Rieccola: dall’11 giugno fino all’11 luglio. È la 19a Coppa del Mondo di Calcio 2010, la prima a svolgersi nel continente africano. Mobilita le folle. Si impone come un evento planetario, un esempio tra gli altri dell’intensità della globalizzazione. 73.000 ore di trasmissione televisiva in 214 Paesi che coinvolgeranno più di 3 miliardi di spettatori. Cifre che danno le vertigini. Che procurano la sensazione di una vasta emozione collettiva, di una comunione tra gli uomini e di un culto du ballon rond che prende l’aspetto di una religione pagana e planetaria.

Questa percezione piuttosto diffusa ha qualcosa di illusorio. Il calcio è un fenomeno certamente mondiale, ma è ripartito in modo ineguale nei continenti: l’America del Nord è ancora abbastanza indifferente al suo fascino, come del resto lo sono l’India e, in misura minore, la Cina. Gli spettatori, e i telespettatori, non formano una massa indifferenziata, contrariamente a quanto spesso viene sostenuto da chi segue la competizione e pensa di condividerla con una moltitudine di altri individui sparsi per il mondo. Non tutti guardano le partite allo stesso modo, come diversi studi etnografici hanno dimostrato. E non solo per via delle opposizioni – leggi antagonismi, talvolta violenti – tra sostenitori di squadre che si affrontano sul campo. Ma soprattutto perché gli amanti del calcio non apprezzano all’unisono le stesse fasi di una partita, il gioco delle loro squadre e le prestazioni dei ventidue in campo. Il loro apprezzamento varia in funzione delle origini sociali, del livello di istruzione, della socialità, della generazione, della conoscenza del calcio e, ancora, dei valori propri e di quelli della propria squadra o della propria Nazionale. Nei fatti, ci sono diversi modi di seguire una partita, di entusiasmarsi per le prodezze di questo o quel giocatore, di applaudire le imprese di una squadra, di capire la tattica di gioco elaborata da un allenatore.  
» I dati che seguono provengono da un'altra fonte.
/-- Major opcode 0x22 (Tables 3.7 to 3.13). -/
def decAm (major : Nat) (hi lo : Nat) : Option Instr :=
  match hi % 16 with
  | 0 => some (.amSwap (major == 0x23) (BitVec.ofNat 2 (lo)) (BitVec.ofNat 6 (lo / 4)) (BitVec.ofNat 6 (hi / 1024)) (BitVec.ofNat 6 (hi / 16)))
  | 1 => some (.amAdd (major == 0x23) (BitVec.ofNat 2 (lo)) (BitVec.ofNat 6 (lo / 4)) (BitVec.ofNat 6 (hi / 1024)) (BitVec.ofNat 6 (hi / 16)))
  | 2 => some (.amAnd (major == 0x23) (BitVec.ofNat 2 (lo)) (BitVec.ofNat 6 (lo / 4)) (BitVec.ofNat 6 (hi / 1024)) (BitVec.ofNat 6 (hi / 16)))
  | 3 => some (.amOr (major == 0x23) (BitVec.ofNat 2 (lo)) (BitVec.ofNat 6 (lo / 4)) (BitVec.ofNat 6 (hi / 1024)) (BitVec.ofNat 6 (hi / 16)))
  | 4 => some (.amXor (major == 0x23) (BitVec.ofNat 2 (lo)) (BitVec.ofNat 6 (lo / 4)) (BitVec.ofNat 6 (hi / 1024)) (BitVec.ofNat 6 (hi / 16)))
  | 5 => some (.amMin (major == 0x23) (BitVec.ofNat 2 (lo)) (BitVec.ofNat 6 (lo / 4)) (BitVec.ofNat 6 (hi / 1024)) (BitVec.ofNat 6 (hi / 16)))
  | 6 => some (.amMax (major == 0x23) (BitVec.ofNat 2 (lo)) (BitVec.ofNat 6 (lo / 4)) (BitVec.ofNat 6 (hi / 1024)) (BitVec.ofNat 6 (hi / 16)))
  | 7 => some (.amMinu (major == 0x23) (BitVec.ofNat 2 (lo)) (BitVec.ofNat 6 (lo / 4)) (BitVec.ofNat 6 (hi / 1024)) (BitVec.ofNat 6 (hi / 16)))
  | 8 => some (.amMaxu (major == 0x23) (BitVec.ofNat 2 (lo)) (BitVec.ofNat 6 (lo / 4)) (BitVec.ofNat 6 (hi / 1024)) (BitVec.ofNat 6 (hi / 16)))
  | 9 => some (.amCas (major == 0x23) (BitVec.ofNat 2 (lo)) (BitVec.ofNat 6 (lo / 4)) (BitVec.ofNat 6 (hi / 1024)) (BitVec.ofNat 6 (hi / 16)))
  | _ => none

/-- Major opcode 0x24 (Tables 3.7 to 3.13). -/
def decFar (hi lo : Nat) : Option Instr :=
  match hi % 16 with
  | 0 => if 2 ≤ lo % 4 then some (.farSwap (lo % 4 == 3) (BitVec.ofNat 6 (lo / 4)) (BitVec.ofNat 6 (hi / 1024)) (BitVec.ofNat 6 (hi / 16))) else none
  | 1 => if 2 ≤ lo % 4 then some (.farAdd (lo % 4 == 3) (BitVec.ofNat 6 (lo / 4)) (BitVec.ofNat 6 (hi / 1024)) (BitVec.ofNat 6 (hi / 16))) else none
  | 2 => if 2 ≤ lo % 4 then some (.farAnd (lo % 4 == 3) (BitVec.ofNat 6 (lo / 4)) (BitVec.ofNat 6 (hi / 1024)) (BitVec.ofNat 6 (hi / 16))) else none
  | 3 => if 2 ≤ lo % 4 then some (.farOr (lo % 4 == 3) (BitVec.ofNat 6 (lo / 4)) (BitVec.ofNat 6 (hi / 1024)) (BitVec.ofNat 6 (hi / 16))) else none
  | 4 => if 2 ≤ lo % 4 then some (.farXor (lo % 4 == 3) (BitVec.ofNat 6 (lo / 4)) (BitVec.ofNat 6 (hi / 1024)) (BitVec.ofNat 6 (hi / 16))) else none
  | 5 => if 2 ≤ lo % 4 then some (.farMin (lo % 4 == 3) (BitVec.ofNat 6 (lo / 4)) (BitVec.ofNat 6 (hi / 1024)) (BitVec.ofNat 6 (hi / 16))) else none
  | 6 => if 2 ≤ lo % 4 then some (.farMax (lo % 4 == 3) (BitVec.ofNat 6 (lo / 4)) (BitVec.ofNat 6 (hi / 1024)) (BitVec.ofNat 6 (hi / 16))) else none
  | 7 => if 2 ≤ lo % 4 then some (.farMinu (lo % 4 == 3) (BitVec.ofNat 6 (lo / 4)) (BitVec.ofNat 6 (hi / 1024)) (BitVec.ofNat 6 (hi / 16))) else none
  | 8 => if 2 ≤ lo % 4 then some (.farMaxu (lo % 4 == 3) (BitVec.ofNat 6 (lo / 4)) (BitVec.ofNat 6 (hi / 1024)) (BitVec.ofNat 6 (hi / 16))) else none
  | 9 => if 2 ≤ lo % 4 then some (.farCas (lo % 4 == 3) (BitVec.ofNat 6 (lo / 4)) (BitVec.ofNat 6 (hi / 1024)) (BitVec.ofNat 6 (hi / 16))) else none
  | _ => none

/-- Major opcode 0x25 (Tables 3.7 to 3.13). -/
def decYa (hi lo : Nat) : Option Instr :=
  match lo % 4 with
  | 0 => some (.yld (BitVec.ofNat 16 (hi)) (BitVec.ofNat 6 (lo / 4)))
  | 1 => some (.yst (BitVec.ofNat 16 (hi)) (BitVec.ofNat 6 (lo / 4)))
  | 2 => some (.yts (BitVec.ofNat 16 (hi)) (BitVec.ofNat 6 (lo / 4)))
  | 3 => some (.yfad (BitVec.ofNat 16 (hi)) (BitVec.ofNat 6 (lo / 4)))
  | _ => none

/-- Major opcode 0x26 (Tables 3.7 to 3.13). -/
def decYb (hi lo : Nat) : Option Instr :=
  match lo % 4 with
  | 0 => some (.ybar (BitVec.ofNat 16 (hi)) (BitVec.ofNat 6 (lo / 4)))
  | _ => none

/-- Major opcode 0x27 (Tables 3.7 to 3.13). -/
def decYr (hi lo : Nat) : Option Instr :=
  match hi % 16 with
  | 0 => if lo % 4 = 0 ∧ hi / 16 % 64 = 0 then some (.yldX (BitVec.ofNat 6 (lo / 4)) (BitVec.ofNat 6 (hi / 1024))) else none
  | 1 => if lo = 0 then some (.ystX (BitVec.ofNat 6 (hi / 1024)) (BitVec.ofNat 6 (hi / 16))) else none
  | 2 => if lo % 4 = 0 ∧ hi / 16 % 64 = 0 then some (.ytsX (BitVec.ofNat 6 (lo / 4)) (BitVec.ofNat 6 (hi / 1024))) else none
  | 3 => if lo % 4 = 0 then some (.yfadX (BitVec.ofNat 6 (lo / 4)) (BitVec.ofNat 6 (hi / 1024)) (BitVec.ofNat 6 (hi / 16))) else none
  | 4 => if lo = 0 then some (.ybarX (BitVec.ofNat 6 (hi / 1024)) (BitVec.ofNat 6 (hi / 16))) else none
  | 5 => if lo = 0 then some (.swait (BitVec.ofNat 6 (hi / 1024)) (BitVec.ofNat 6 (hi / 16))) else none
  | _ => none

/-- Major opcode 0x28 (Tables 3.7 to 3.13). -/
def decFence (hi lo : Nat) : Option Instr :=
  match hi % 16 with
  | 0 => if hi / 512 = 0 ∧ lo = 0 then some (.fence (BitVec.ofNat 2 (hi / 16)) (BitVec.ofNat 3 (hi / 64))) else none
  | 1 => if hi / 16 % 4 = 0 ∧ lo % 2 = 0 then some (.fenceX (BitVec.ofNat 3 (hi / 64)) (BitVec.ofNat 7 (hi / 512)) (BitVec.ofNat 7 (lo / 2))) else none
  | 2 => if hi = 2 ∧ lo = 0 then some .vdrain else none
  | _ => none

/-- Major opcode 0x29 (Tables 3.7 to 3.13). -/
def decVcfg (hi lo : Nat) : Option Instr :=
  match lo % 4 with
  | 0 => if hi / 16 % 64 = 0 ∧ hi / 8 % 2 = 0 then some (.setvl (BitVec.ofNat 3 (hi)) (BitVec.ofNat 6 (lo / 4)) (BitVec.ofNat 6 (hi / 1024))) else none
  | 1 => if hi / 8 % 2 = 0 then some (.setvli (BitVec.ofNat 3 (hi)) (BitVec.ofNat 6 (lo / 4)) (BitVec.ofNat 12 (hi / 16))) else none
  | _ => none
Questa Coppa del Mondo non manca di rilanciare le numerose critiche che le sono state indirizzate. Non sarà tanto un evento sportivo quanto un gigantesco business finanziario, commerciale, pubblicitario e mediatico, che confermerà la penetrazione del capitalismo nello sport. Rappresenterà la versione moderna del panem et circenses, consentendo ai potenti di stordire i popoli con l’oppio del pallone, facendo dimenticare le violazioni delle libertà qui, le politiche di rigore economico là. Sarà una nuova prova della dominazione maschile, in grado di risvegliare i vecchi demoni dei nazionalismi, della xenofobia, del razzismo. Tutto vero.

Ma ciò non scalfisce lo straordinario potere di attrazione di cui il calcio dispone. Che cosa ci affascina del calcio? Né più né meno che la bellezza dello sport. La gloriosa incertezza di quello che, alla fine, non è che un gioco e il piacere di condividere questo momento con altri.